-- ==== Sys2Proof/Machine/Operands.lean ====
section
/-! DEFINITION. Fetch and decode of one instruction from memory: the phases of R81 to R84, in the order of R206. The
operands of this engine have no addressing modes (R65): a register index, or the immediate byte. -/

namespace Sys2Proof.Machine

/-- The operand bytes at consecutive addresses from `a`, each with the range check, in address order (R83). -/
def fetchBytes (m : Memory) (a : Nat) : (count : Nat) → Except Error (List Byte)
  | 0 => .ok []
  | count + 1 => do
    let b ← memRead m a
    let rest ← fetchBytes m (a + 1) count
    return b :: rest

/-- The machine's error for what the decoder reports of the bytes at `pc` (R201, R202). -/
def toError (pc : Pc) : DecodeError → Error
  | .noOpcode => .outOfRange .memory pc.toNat
  | .illegalOpcode opcode => .illegalInstruction pc opcode
  | .missingOperand index => .outOfRange .memory (pc.toNat + index)
  | .registerOutOfRange value => .outOfRange .register value.toNat

/-- The operand decode of R84, with the machine's error. -/
def decodeFetched (pc : Pc) (o : Op) (bs : List Byte) : Except Error Instr :=
  match decodeOperands o bs with
  | .ok i => .ok i
  | .error e => .error (toError pc e)

/-- Opcode fetch (R81), dispatch look-up (R82), operand fetch (R83), operand decode (R84). No operand byte is read for
an illegal opcode. -/
def State.fetch (s : State) : Except Error Instr := do
  let opcode ← memRead s.mem s.pc.toNat
  match opOf opcode with
  | none => .error (toError s.pc (.illegalOpcode opcode))
  | some o =>
    let bs ← fetchBytes s.mem (s.pc.toNat + 1) o.format.operandCount
    decodeFetched s.pc o bs

end Sys2Proof.Machine
end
= = = = =
* Problem requirements *
Which lines of the data contain the word "register"? Copy each one.

* Solution to this task *
operands of this engine have no addressing modes (R65): a register index, or the immediate byte. -/
  | .registerOutOfRange value => .outOfRange .register value.toNat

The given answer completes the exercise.